→ Task directions: Where the records below reach the line containing "open Sys2Proof.Machine", start transcribing, and end with the line containing "from format CR", exactly and with nothing else added.

→ Collected data:

#####

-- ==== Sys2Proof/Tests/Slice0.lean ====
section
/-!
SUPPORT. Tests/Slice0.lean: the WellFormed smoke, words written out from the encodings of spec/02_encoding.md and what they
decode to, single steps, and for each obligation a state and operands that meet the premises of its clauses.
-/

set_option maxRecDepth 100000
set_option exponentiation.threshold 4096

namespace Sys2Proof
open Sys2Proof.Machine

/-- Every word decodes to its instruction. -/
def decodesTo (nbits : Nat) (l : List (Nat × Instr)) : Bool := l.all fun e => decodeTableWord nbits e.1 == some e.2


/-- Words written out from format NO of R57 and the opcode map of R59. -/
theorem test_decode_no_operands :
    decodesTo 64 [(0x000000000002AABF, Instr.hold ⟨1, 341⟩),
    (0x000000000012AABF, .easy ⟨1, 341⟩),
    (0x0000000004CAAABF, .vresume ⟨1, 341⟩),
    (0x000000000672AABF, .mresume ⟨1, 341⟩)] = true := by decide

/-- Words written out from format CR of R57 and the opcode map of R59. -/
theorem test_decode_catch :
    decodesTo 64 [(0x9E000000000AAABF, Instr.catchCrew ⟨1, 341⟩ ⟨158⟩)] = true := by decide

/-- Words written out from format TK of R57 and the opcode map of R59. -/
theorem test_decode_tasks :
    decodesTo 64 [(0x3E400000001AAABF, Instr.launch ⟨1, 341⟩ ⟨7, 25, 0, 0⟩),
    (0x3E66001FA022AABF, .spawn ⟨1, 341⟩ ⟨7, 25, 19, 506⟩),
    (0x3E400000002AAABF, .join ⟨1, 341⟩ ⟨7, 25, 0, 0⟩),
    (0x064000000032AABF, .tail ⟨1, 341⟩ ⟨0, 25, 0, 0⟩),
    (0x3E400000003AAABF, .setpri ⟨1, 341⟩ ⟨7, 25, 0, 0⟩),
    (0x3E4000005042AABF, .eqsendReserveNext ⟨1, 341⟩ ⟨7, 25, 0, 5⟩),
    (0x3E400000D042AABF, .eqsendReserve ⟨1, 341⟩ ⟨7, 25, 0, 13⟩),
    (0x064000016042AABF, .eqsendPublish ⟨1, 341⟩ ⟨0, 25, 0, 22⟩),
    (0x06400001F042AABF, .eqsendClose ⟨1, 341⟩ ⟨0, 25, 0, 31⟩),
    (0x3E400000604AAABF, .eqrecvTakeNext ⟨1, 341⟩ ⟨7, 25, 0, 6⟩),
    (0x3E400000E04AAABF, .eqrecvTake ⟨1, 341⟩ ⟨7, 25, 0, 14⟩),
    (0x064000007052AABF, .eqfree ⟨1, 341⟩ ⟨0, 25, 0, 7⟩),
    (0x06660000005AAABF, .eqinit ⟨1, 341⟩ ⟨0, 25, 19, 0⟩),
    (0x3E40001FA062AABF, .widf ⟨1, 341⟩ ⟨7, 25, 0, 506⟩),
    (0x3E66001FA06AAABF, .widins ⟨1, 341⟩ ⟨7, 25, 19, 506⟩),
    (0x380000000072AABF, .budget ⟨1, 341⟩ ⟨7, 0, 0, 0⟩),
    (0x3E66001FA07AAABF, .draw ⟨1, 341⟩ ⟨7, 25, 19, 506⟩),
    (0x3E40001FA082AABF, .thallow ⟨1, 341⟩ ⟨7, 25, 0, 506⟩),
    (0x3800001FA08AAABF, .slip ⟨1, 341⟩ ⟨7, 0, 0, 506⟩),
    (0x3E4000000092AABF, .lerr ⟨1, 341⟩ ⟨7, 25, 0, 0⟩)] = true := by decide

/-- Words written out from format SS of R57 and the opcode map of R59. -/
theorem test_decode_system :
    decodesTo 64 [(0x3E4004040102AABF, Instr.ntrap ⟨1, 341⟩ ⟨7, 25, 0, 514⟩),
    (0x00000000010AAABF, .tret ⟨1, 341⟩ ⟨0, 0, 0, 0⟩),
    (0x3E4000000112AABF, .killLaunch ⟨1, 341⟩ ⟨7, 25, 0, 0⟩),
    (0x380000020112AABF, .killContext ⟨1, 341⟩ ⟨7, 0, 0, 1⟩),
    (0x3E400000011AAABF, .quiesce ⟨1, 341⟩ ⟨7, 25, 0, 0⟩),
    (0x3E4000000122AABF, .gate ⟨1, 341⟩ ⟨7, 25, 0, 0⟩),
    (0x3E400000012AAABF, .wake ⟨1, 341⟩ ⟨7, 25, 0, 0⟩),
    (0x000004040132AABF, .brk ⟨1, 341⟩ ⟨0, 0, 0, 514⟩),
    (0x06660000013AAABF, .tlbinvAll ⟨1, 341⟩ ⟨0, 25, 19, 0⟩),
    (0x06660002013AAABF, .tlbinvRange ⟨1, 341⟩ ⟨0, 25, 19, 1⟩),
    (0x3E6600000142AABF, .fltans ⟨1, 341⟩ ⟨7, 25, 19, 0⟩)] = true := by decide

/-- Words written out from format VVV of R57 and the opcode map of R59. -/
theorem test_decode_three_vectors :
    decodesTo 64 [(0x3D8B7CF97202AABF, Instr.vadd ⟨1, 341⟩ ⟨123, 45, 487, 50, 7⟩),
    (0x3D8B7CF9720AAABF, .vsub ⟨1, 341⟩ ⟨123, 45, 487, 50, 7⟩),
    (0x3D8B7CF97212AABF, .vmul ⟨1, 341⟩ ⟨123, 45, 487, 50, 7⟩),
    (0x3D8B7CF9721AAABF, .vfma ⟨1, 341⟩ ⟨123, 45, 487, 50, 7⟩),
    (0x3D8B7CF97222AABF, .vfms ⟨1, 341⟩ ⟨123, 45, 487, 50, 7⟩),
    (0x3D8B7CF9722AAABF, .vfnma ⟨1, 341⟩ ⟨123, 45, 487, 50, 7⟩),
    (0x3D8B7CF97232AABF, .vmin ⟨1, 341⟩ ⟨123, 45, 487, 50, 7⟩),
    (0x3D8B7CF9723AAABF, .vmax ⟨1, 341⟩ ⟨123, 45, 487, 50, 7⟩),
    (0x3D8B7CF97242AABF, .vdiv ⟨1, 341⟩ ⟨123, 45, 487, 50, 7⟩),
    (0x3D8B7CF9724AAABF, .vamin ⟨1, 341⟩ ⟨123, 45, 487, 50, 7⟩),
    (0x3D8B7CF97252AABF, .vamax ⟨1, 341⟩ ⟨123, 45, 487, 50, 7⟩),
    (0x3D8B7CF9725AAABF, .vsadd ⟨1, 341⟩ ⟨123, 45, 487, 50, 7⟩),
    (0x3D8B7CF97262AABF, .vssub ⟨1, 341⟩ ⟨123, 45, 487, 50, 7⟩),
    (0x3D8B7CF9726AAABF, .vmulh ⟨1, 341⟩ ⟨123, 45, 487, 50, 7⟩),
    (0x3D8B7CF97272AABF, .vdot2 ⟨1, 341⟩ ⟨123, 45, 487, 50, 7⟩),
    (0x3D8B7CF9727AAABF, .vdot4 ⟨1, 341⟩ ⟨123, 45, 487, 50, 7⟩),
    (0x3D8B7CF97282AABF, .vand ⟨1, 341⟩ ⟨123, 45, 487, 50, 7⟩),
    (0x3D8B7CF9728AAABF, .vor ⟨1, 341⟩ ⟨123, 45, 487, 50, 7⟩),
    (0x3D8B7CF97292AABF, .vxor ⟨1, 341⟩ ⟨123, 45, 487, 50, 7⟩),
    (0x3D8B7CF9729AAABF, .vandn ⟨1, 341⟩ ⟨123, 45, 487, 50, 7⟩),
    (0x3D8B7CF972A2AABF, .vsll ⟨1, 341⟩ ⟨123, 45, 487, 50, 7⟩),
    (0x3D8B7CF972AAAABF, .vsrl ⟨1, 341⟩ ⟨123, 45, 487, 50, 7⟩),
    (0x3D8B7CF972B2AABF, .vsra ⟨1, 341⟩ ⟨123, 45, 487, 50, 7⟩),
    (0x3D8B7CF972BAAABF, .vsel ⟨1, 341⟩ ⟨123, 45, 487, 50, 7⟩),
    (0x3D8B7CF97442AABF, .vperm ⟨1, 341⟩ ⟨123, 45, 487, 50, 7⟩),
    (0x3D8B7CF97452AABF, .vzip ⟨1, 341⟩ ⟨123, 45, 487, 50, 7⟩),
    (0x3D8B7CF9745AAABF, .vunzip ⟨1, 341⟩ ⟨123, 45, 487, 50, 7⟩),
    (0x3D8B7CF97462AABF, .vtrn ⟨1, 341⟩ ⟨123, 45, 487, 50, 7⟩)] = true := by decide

#####

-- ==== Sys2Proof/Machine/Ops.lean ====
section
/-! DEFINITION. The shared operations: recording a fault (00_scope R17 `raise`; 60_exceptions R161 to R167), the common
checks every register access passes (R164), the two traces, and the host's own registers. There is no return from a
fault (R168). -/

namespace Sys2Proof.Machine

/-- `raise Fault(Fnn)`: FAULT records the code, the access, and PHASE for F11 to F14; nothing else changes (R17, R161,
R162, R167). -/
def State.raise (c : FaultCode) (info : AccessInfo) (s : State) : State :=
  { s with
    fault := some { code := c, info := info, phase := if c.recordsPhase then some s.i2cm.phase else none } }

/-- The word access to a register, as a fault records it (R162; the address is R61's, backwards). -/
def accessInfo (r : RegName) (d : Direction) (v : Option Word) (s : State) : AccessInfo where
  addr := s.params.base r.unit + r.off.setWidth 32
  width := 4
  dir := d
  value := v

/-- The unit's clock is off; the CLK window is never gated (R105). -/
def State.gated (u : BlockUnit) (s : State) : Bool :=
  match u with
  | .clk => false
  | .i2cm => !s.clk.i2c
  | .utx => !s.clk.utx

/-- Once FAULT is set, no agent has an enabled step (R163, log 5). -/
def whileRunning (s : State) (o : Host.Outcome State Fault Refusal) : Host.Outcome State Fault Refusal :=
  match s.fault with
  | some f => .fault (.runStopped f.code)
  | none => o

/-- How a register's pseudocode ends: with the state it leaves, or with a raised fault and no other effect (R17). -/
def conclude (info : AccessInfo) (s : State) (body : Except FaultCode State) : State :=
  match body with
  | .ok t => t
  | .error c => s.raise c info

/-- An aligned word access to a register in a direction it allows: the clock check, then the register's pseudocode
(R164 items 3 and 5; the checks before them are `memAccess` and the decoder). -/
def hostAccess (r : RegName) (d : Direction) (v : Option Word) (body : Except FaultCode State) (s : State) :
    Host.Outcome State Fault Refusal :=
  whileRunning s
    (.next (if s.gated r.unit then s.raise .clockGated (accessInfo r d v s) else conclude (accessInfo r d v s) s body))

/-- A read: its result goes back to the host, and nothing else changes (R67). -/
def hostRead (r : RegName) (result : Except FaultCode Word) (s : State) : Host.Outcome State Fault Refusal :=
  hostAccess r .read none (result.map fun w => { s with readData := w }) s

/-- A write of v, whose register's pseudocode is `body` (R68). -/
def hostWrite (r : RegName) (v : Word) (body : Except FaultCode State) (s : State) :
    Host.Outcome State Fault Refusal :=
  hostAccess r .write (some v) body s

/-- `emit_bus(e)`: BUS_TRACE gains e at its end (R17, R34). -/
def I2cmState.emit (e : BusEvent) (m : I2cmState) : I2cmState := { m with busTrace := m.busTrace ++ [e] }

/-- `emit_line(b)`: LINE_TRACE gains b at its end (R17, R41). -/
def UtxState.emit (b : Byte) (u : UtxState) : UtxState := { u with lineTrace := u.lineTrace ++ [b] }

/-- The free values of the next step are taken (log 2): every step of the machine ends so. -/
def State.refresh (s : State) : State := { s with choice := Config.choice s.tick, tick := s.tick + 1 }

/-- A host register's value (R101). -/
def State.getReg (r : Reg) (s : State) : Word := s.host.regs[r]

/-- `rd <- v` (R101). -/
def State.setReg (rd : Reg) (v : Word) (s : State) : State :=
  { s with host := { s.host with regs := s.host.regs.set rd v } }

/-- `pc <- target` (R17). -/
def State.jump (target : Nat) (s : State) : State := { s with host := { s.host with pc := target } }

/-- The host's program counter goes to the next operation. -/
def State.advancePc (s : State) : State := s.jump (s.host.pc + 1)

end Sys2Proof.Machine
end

#####

→ Response to this task:
open Sys2Proof.Machine

/-- Every word decodes to its instruction. -/
def decodesTo (nbits : Nat) (l : List (Nat × Instr)) : Bool := l.all fun e => decodeTableWord nbits e.1 == some e.2


/-- Words written out from format NO of R57 and the opcode map of R59. -/
theorem test_decode_no_operands :
    decodesTo 64 [(0x000000000002AABF, Instr.hold ⟨1, 341⟩),
    (0x000000000012AABF, .easy ⟨1, 341⟩),
    (0x0000000004CAAABF, .vresume ⟨1, 341⟩),
    (0x000000000672AABF, .mresume ⟨1, 341⟩)] = true := by decide

/-- Words written out from format CR of R57 and the opcode map of R59. -/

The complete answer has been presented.